Records from a collection:
-- ==== Sys2Proof/Machine/Peer.lean ====
section
/-!
DEFINITION. Sys2Proof/Machine/Peer.lean: what a peer performs (R279, R289), what a reply does at its source (R286, R291, R294,
R295, R297), the failover of a mirrored peer (R298), and the ports by which a packet leaves (R271, R276).
-/

namespace Sys2Proof.Machine

/-! What a peer performs. -/

/-- What an incoming request comes to: performed or ended, waiting for a page's MAP or for bounce space, or to be tried
again. -/
inductive Served where
  | done (s : State) (a : FabAck)
  | absent (s : State)
  | wait

/-- A request performed, with the bytes it gives back. -/
def ackOk (d : List PByte) : FabAck := { ended := false, cause := 0, data := d.map Prod.fst, pz := d.map Prod.snd }

/-- A request ended with a cause (R279). -/
def ackEnd (c : Cause) : FabAck := { ended := true, cause := c, data := [], pz := [] }

/-- Masked bytes as runs within granules: offset and length (R5, R279). -/
def maskRuns (m : List Bool) : List (Nat × Nat) :=
  (m.zipIdx.foldl (fun (l : List (Nat × Nat)) x =>
    if !x.1 then l
    else
      match l with
      | (o, n) :: r => if o + n = x.2 && x.2 % 32 ≠ 0 then (o, n + 1) :: r else (x.2, 1) :: l
      | [] => [(x.2, 1)]) []).reverse

/-- The runs of a write at the destination; on an absent page the data lands in the bounce buffer (R78, R279). -/
def State.peerWrite (s : State) (asid : BitVec 16) (va : Nat) (d : List PByte) : List (Nat × Nat) → Served
  | [] => .done s (ackOk [])
  | (o, n) :: r =>
    let a := canon (va + o)
    let b := (d.drop o).take n
    match s.homeLand asid a b with
    | .done s => State.peerWrite s asid va d r
    | .wait => .wait
    | .fault c =>
      if c = cPageNotPresent then
        match (s.notePage asid a 1).bounceIn asid a b with
        | (s, true) => State.peerWrite s asid va d r
        | (s, false) => .absent s
      else .done s (ackEnd c)

/-- MI of the leaf of an address (R66). -/
def State.leafMirrors (s : State) (asid : BitVec 16) (va : W64) : Bool :=
  match s.walkLeaf asid (vpnOf va) with
  | .ok t => t.mi
  | .error c => decide (c = cPageNotPresent)

/-- The operation of an atomic packet (R275, R289): the operand in payload bytes 0 to 7, the new value of a swap, or PRO, from
byte 8 on. -/
def pktOp (k : FabPkt) : ReqOp :=
  let o := k.opc.toNat
  let t : Ty := Ty.ofCode (BitVec.ofNat 4 (o / 16))
  let x := wordOfBytes (k.data.take 8)
  let y := wordOfBytes ((k.data.drop 8).take 8)
  if o % 16 = 8 then .cas (Ty.wide t) x y else .atomic (o % 16) (y.getLsbD 0) t x

/-- An atomic performed at its home slice (R246, R289): the old bytes with their poison. -/
def State.peerAtomic (s : State) (asid : BitVec 16) (va : W64) (op : ReqOp) : Acc (State × List PByte) :=
  match s.ensureLine asid va 1 with
  | .fault c => .fault c
  | .wait => .wait
  | .done (s, q, key) =>
    let l := (s.slice q).way key
    let off := va.toNat % 128
    let old := l.bytes off op.bytes
    let bad := l.poisoned off op.bytes
    let s := match atomicNew op (wordOfBytes old) bad with
      | none => s
      | some (d, p) =>
        let l' := l.write off d p
        s.modSlice q fun sl => sl.setWay key (if p then l' else { l' with pz := setPz l'.pz (off / 8) false })
    .done (s, old.map fun b => (b, bad))

/-- Records the absent pages that a read meets (R76). -/
def State.noteParts (s : State) (asid : BitVec 16) (kind : Nat) (l : List (Nat × Nat)) : State :=
  forL l s fun x s =>
    match s.homeReadP asid (BitVec.ofNat 64 x.1) x.2 with
    | .fault c => if c = cPageNotPresent then s.notePage asid (BitVec.ofNat 64 x.1) kind else s
    | _ => s

/-- A peer's write that finds no bounce space waits, and the episode is posted once (R79, R279). -/
def State.bounceStall (s : State) (asid : BitVec 16) (va : W64) : State :=
  (s.notePage asid va 1).bounceEpisode (asidTag asid)

/-- An admitted request performed as an access of partition DTAG in space DSPACE (R279). The host window is no peer's to use:
its pages are never walked (R421). -/
def State.serve (s : State) (k : FabPkt) : Served :=
  let asid := asidOf k.dtag.toNat k.dspace.toNat
  let va := canon k.va.toNat
  if inHost va then .done s (ackEnd cPagePerm)
  else
    match k.cls.toNat with
    | 0 =>
      let a := va.toNat / 32 * 32
      match s.globalParts none asid (lineParts 4 a (32 * k.ngr.toNat)) with
      | .done (s, d) => .done s (ackOk d)
      | .wait => .wait
      | .fault c => if c = cPageNotPresent then .absent (s.noteParts asid 0 (lineParts 4 a (32 * k.ngr.toNat))) else .done s (ackEnd c)
    | 1 =>
      if (k.mir || k.opc = 2) && !s.leafMirrors asid va then .done s (ackEnd cPagePerm)
      else
        match s.peerWrite asid (va.toNat / 32 * 32) (k.data.zip k.pz) (maskRuns (if k.mask = [] then k.data.map fun _ => true else k.mask)) with
        | .done s a => .done s a
        | .absent _ => .absent (s.bounceStall asid va)
        | .wait => .wait
    | _ =>
      match s.peerAtomic asid va (pktOp k) with
      | .done (s, d) => .done s (ackOk d)
      | .wait => .wait
      | .fault c => if c = cPageNotPresent then .absent (s.notePage asid va 2) else .done s (ackEnd c)

/-! The end of a request at its source. -/

/-- The entry that a request's packet went to (R297, R298). -/
def State.fabTarget (s : State) (r : FabReq) : Nat :=
  match r.use with
  | .mirror _ => r.peer
  | _ => if r.fo then peerSec (s.peer r.part r.peer) else r.peer

/-- A fabric cause, which names its peer (R383). -/
def isFabCause (c : Cause) : Bool := decide (c = cFabricTimeout) || decide (c = cFabricPeerReset)

/-- The trap of a request that ended (R279, R294, R380): a fabric cause names module and peer, another is a late fault. -/
def State.fabTrap (s : State) (r : FabReq) (cause : Cause) (va : W64) : TrapRec :=
  let pid := s.fabTarget r
  let t := lateTrap cause va r.trpc r.ord r.inRgn
  if isFabCause cause then { t with rank := 2, peer := some (4096 * peerMod (s.peer r.part pid) + pid) } else t

/-- Each cohort that wrote into a line takes the cause of its loss, in its live thread of lowest linear number (R295). -/
def State.trapWriters (s : State) (l : List (Nat × Nat)) (t : TrapRec) : State :=
  forL l s fun x s =>
    match (s.cohort? x.1 x.2).bind fun h => (lanesOf h.live).head? with
    | some i => s.dueTrap x.1 x.2 i.val t
    | none => s

/-- The remote address of a piece of an `fcp` (R290). -/
def fcpRemote (j : CpJob) (y : Piece) : W64 :=
  if isPush j.kind j.desc then toW64 y.dst else toW64 (srcRow j.kind j.desc y.row 0 + y.off)

/-- The first remote address of an `fcp` that was not acknowledged (R291). -/
def State.fcpFirst (s : State) (c : Crew) (j : CpJob) : W64 :=
  match (s.cpPieces c j).zipIdx.find? fun y => !j.landed.contains y.2 && (smGet j.read y.2).isNone with
  | some y => fcpRemote j y.1
  | none => 0

/-- A job of an `fcp` fails (R291): it ends FAILED without being fatal, and its thread takes the cause. -/
def State.fcpFail (s : State) (r : FabReq) (p slot serial : Nat) (cause : Cause) : State :=
  match smGet (s.cluster p).cp slot with
  | none => s
  | some j =>
    match smGet s.crews j.cid with
    | none => s
    | some c =>
      if j.st ≠ .running || j.serial ≠ serial || j.kind ≠ .fcp then s
      else
        let va := if isFabCause cause then s.fcpFirst c j else canon r.pkt.va.toNat
        (s.cpOver p slot j .failed cause).dueTrap j.cid j.co j.lane (s.fabTrap r cause va)

/-- A packet of an `fcp` is acknowledged (R291): a push has landed, a pull has its bytes to write. -/
def State.fcpAck (s : State) (r : FabReq) (p slot serial g : Nat) (d : List PByte) : State :=
  match smGet (s.cluster p).cp slot with
  | none => s
  | some j =>
    match smGet s.crews j.cid with
    | none => s
    | some c =>
      if j.st ≠ .running || j.serial ≠ serial || j.kind ≠ .fcp then s
      else
        let n := (match s.cpPiece c j g with | some y => y.n | none => 0)
        let s := s.modCluster p fun cl => { cl with cp := smMod cl.cp slot fun j =>
          { j with out := nsDel g j.out,
                   read := if isPull j.kind j.desc then smSet j.read g ((d.drop (r.pkt.va.toNat % 32)).take n) else j.read } }
        let s := if isPush j.kind j.desc then s.cpLanded p slot g 0 n else s
        match smGet (s.cluster p).cp slot with
        | some j => if j.cancelPend ≠ [] && j.out = [] then s.cpEnd p slot j .cancelled 0 else s
        | none => s

/-- A packet of an `fcp` ended, its job being cancelled (R291): nothing of it counts. -/
def State.fcpDrop (s : State) (p slot serial g : Nat) : State × Bool :=
  match smGet (s.cluster p).cp slot with
  | none => (s, false)
  | some j =>
    if j.serial ≠ serial || j.cancelPend = [] then (s, false)
    else
      let j := { j with out := nsDel g j.out }
      let s := s.modCluster p fun cl => { cl with cp := smSet cl.cp slot j }
      (if j.out = [] then s.cpEnd p slot j .cancelled 0 else s, true)

/-- The value of an `ldf` from the granules of its reply (R286). -/
def ldfValue (p : Pend) (lane va : Nat) (d : List PByte) : LaneRes :=
  let kept := (smGet p.kept lane).getD []
  let d := d.drop (va % 32)
  loadValue p.sx kept (d.map Prod.fst) fun i => (d.getD i (0, false)).2

/-- A request that its peer performed ends (R286, R289, R291); `d` are the bytes of the reply. -/
def State.fabPerformed (s : State) (r : FabReq) (d : List PByte) : State :=
  match r.use with
  | .thread _ _ lane pid =>
    match smGet s.pends pid with
    | none => s
    | some p =>
      if r.pkt.cls = 0 then
        let v := ldfValue p lane r.pkt.va.toNat d
        s.resultLane pid lane v.val v.p
      else
        let w := d.take (if 2 ≤ p.width then 8 else 4)
        let bad := w.any Prod.snd
        s.resultLane pid lane (if bad then [] else [wordOfBytes (w.map Prod.fst)]) bad
  | .drain _ => s
  | .copy p slot serial g => s.fcpAck r p slot serial g d
  | .mirror _ => s

/-- A request ends with a cause (R279, R291, R294, R295). -/
def State.fabEnded (s : State) (r : FabReq) (cause : Cause) : State :=
  let va := canon r.pkt.va.toNat
  match r.use with
  | .thread cid co lane pid => (s.resultLane pid lane [] true).dueTrap cid co lane (s.fabTrap r cause va)
  | .drain l => s.trapWriters l (s.fabTrap r cause va)
  | .copy p slot serial g =>
    match s.fcpDrop p slot serial g with
    | (s, true) => s
    | (_, false) => s.fcpFail r p slot serial cause
  | .mirror _ => s

/-- Takes a request off the machine. -/
def State.dropFab (s : State) (id : Nat) : State := { s with fab := smDel s.fab id }

/-- The mirror copy of a request that is still out (R297). -/
def State.mirrorOf (s : State) (id : Nat) : Option Nat :=
  (s.fab.find? fun x => decide (x.2.use = FabUse.mirror id)).map Prod.fst

/-- The record of a request that ended with a fabric cause: peer, module and address (R294, R296). -/
def State.postFab (s : State) (r : FabReq) (cause : Cause) : State :=
  let pid := s.fabTarget r
  if isFabCause cause then
    s.postInfo r.part cause (canon r.pkt.va.toNat) (4096 * peerMod (s.peer r.part pid) + pid)
  else s

/-- A request ends with a cause, and its mirror copy counts no more (R294, R296, R297). -/
def State.endFab (s : State) (id : Nat) (r : FabReq) (cause : Cause) : State :=
  let s := (s.postFab r cause).dropFab id
  let s := { s with fab := s.fab.filter fun x => decide (x.2.use ≠ FabUse.mirror id) }
  s.fabEnded r cause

[Activity]
Pull out every line holding "fabEnded" from the records above, and copy it.

[Task result]
def State.fabEnded (s : State) (r : FabReq) (cause : Cause) : State :=
  s.fabEnded r cause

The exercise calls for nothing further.